# What you need to do:
The reply to the records below should contain exactly the lines from the line with "it comes. -/" through the line with "a transition -/", and nothing besides.

--- Records provided ---

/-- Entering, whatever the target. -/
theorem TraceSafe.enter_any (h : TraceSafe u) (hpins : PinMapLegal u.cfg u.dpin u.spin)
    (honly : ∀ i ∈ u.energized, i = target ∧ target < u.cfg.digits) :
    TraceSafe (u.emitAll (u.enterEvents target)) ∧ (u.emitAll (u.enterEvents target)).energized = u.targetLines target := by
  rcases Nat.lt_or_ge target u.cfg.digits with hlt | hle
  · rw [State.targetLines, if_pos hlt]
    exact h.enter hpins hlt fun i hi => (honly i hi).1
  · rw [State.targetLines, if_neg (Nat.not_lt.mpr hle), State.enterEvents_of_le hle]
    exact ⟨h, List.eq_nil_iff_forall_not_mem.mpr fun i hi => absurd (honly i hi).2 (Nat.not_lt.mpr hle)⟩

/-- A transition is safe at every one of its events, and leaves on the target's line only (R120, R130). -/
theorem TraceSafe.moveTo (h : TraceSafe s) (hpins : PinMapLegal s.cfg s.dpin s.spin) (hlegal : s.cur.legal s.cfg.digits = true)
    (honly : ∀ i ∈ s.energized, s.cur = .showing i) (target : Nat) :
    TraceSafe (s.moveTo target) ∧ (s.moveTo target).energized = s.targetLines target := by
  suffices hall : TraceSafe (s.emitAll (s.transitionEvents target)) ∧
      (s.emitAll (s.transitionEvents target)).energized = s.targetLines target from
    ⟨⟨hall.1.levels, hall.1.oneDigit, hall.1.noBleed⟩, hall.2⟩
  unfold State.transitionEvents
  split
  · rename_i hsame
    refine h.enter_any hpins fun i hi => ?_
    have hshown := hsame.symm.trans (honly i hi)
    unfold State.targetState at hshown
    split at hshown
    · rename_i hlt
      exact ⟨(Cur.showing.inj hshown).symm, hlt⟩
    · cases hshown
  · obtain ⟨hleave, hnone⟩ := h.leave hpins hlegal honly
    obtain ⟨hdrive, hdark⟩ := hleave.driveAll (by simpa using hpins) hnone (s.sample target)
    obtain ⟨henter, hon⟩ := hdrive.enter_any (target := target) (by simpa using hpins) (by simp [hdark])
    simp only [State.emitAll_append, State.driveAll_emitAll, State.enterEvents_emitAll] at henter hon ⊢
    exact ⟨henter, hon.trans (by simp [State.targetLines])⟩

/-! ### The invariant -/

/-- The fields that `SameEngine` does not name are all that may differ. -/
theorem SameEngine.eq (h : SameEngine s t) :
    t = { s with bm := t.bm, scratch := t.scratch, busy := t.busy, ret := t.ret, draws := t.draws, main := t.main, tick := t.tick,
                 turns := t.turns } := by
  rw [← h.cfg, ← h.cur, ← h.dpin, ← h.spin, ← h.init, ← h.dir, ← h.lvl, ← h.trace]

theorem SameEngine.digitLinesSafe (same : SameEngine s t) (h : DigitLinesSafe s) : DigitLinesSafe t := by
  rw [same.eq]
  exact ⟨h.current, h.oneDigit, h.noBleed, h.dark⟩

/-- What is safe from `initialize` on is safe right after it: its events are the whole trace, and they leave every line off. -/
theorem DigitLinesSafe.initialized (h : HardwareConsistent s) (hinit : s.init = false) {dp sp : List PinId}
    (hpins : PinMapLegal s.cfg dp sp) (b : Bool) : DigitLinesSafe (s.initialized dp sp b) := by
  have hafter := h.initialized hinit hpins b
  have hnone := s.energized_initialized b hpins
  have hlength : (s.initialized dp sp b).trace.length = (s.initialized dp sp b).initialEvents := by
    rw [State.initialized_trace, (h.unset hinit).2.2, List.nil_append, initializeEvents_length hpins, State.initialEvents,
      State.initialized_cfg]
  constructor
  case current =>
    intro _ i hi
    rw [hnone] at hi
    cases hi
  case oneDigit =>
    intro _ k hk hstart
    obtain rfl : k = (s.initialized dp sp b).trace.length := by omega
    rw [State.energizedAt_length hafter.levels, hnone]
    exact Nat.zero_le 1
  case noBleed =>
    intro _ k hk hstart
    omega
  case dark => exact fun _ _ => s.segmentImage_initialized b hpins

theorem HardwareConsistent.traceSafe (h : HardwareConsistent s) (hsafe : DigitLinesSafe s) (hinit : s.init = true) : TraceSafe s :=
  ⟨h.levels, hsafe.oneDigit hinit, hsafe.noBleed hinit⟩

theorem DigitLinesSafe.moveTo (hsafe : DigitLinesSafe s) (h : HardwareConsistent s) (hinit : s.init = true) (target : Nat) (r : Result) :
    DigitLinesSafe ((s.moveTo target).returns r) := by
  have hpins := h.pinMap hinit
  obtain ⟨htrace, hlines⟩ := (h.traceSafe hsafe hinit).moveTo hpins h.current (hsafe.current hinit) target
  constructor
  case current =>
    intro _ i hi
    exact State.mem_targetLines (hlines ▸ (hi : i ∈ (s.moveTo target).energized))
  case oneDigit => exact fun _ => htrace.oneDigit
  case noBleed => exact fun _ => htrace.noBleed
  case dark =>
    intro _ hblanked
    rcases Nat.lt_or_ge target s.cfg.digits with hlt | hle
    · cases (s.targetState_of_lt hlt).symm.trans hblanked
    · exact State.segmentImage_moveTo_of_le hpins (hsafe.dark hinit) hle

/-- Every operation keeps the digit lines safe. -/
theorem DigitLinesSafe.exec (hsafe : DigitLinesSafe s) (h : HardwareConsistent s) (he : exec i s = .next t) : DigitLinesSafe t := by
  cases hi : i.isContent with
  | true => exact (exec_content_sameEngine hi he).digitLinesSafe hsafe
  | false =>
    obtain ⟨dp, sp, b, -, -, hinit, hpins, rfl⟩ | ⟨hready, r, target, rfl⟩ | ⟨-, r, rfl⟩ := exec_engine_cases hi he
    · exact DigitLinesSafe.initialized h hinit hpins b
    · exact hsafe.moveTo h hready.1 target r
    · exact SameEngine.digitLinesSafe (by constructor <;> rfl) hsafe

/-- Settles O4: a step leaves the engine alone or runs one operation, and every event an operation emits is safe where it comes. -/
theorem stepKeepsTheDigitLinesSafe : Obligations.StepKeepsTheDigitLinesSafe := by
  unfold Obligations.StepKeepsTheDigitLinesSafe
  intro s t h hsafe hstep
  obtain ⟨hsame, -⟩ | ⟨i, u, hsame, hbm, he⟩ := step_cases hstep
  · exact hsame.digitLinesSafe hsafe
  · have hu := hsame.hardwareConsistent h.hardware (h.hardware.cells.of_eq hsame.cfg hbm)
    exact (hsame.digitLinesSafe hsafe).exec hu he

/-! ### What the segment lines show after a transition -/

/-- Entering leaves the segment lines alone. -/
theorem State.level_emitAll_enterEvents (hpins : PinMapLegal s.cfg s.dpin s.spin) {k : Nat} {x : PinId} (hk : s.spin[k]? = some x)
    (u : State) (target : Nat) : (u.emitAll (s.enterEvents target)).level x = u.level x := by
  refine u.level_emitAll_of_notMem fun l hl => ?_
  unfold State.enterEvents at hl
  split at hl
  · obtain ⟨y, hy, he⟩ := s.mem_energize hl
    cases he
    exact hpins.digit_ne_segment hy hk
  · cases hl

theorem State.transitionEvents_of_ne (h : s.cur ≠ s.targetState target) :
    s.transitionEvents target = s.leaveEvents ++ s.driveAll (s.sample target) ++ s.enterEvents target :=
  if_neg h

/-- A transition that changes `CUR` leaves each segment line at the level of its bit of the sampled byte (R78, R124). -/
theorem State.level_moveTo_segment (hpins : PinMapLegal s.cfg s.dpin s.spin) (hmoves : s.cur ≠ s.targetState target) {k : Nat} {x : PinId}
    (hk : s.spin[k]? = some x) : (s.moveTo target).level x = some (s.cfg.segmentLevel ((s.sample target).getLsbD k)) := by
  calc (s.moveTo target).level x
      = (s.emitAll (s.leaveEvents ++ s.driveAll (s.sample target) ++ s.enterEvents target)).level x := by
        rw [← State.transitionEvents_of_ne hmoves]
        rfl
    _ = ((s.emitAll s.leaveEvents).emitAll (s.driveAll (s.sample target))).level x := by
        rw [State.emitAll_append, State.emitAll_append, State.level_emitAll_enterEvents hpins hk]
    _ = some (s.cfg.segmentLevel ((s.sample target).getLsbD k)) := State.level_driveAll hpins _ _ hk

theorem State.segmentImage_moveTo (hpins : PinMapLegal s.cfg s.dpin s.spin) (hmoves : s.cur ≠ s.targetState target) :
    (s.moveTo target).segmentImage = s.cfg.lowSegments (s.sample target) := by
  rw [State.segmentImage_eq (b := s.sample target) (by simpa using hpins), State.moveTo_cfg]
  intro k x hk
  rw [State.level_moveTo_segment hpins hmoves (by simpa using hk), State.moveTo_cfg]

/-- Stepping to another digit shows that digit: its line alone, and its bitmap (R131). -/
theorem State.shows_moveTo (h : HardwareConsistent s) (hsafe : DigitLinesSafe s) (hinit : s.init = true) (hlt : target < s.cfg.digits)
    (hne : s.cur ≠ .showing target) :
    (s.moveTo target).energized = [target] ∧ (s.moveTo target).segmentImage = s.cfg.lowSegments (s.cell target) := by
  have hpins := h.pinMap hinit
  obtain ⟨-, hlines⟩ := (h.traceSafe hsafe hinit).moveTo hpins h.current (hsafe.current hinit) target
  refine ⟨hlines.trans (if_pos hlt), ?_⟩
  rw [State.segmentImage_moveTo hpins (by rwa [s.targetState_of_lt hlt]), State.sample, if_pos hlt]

---

# Solution for this exercise:
/-- Settles O4: a step leaves the engine alone or runs one operation, and every event an operation emits is safe where it comes. -/
theorem stepKeepsTheDigitLinesSafe : Obligations.StepKeepsTheDigitLinesSafe := by
  unfold Obligations.StepKeepsTheDigitLinesSafe
  intro s t h hsafe hstep
  obtain ⟨hsame, -⟩ | ⟨i, u, hsame, hbm, he⟩ := step_cases hstep
  · exact hsame.digitLinesSafe hsafe
  · have hu := hsame.hardwareConsistent h.hardware (h.hardware.cells.of_eq hsame.cfg hbm)
    exact (hsame.digitLinesSafe hsafe).exec hu he

/-! ### What the segment lines show after a transition -/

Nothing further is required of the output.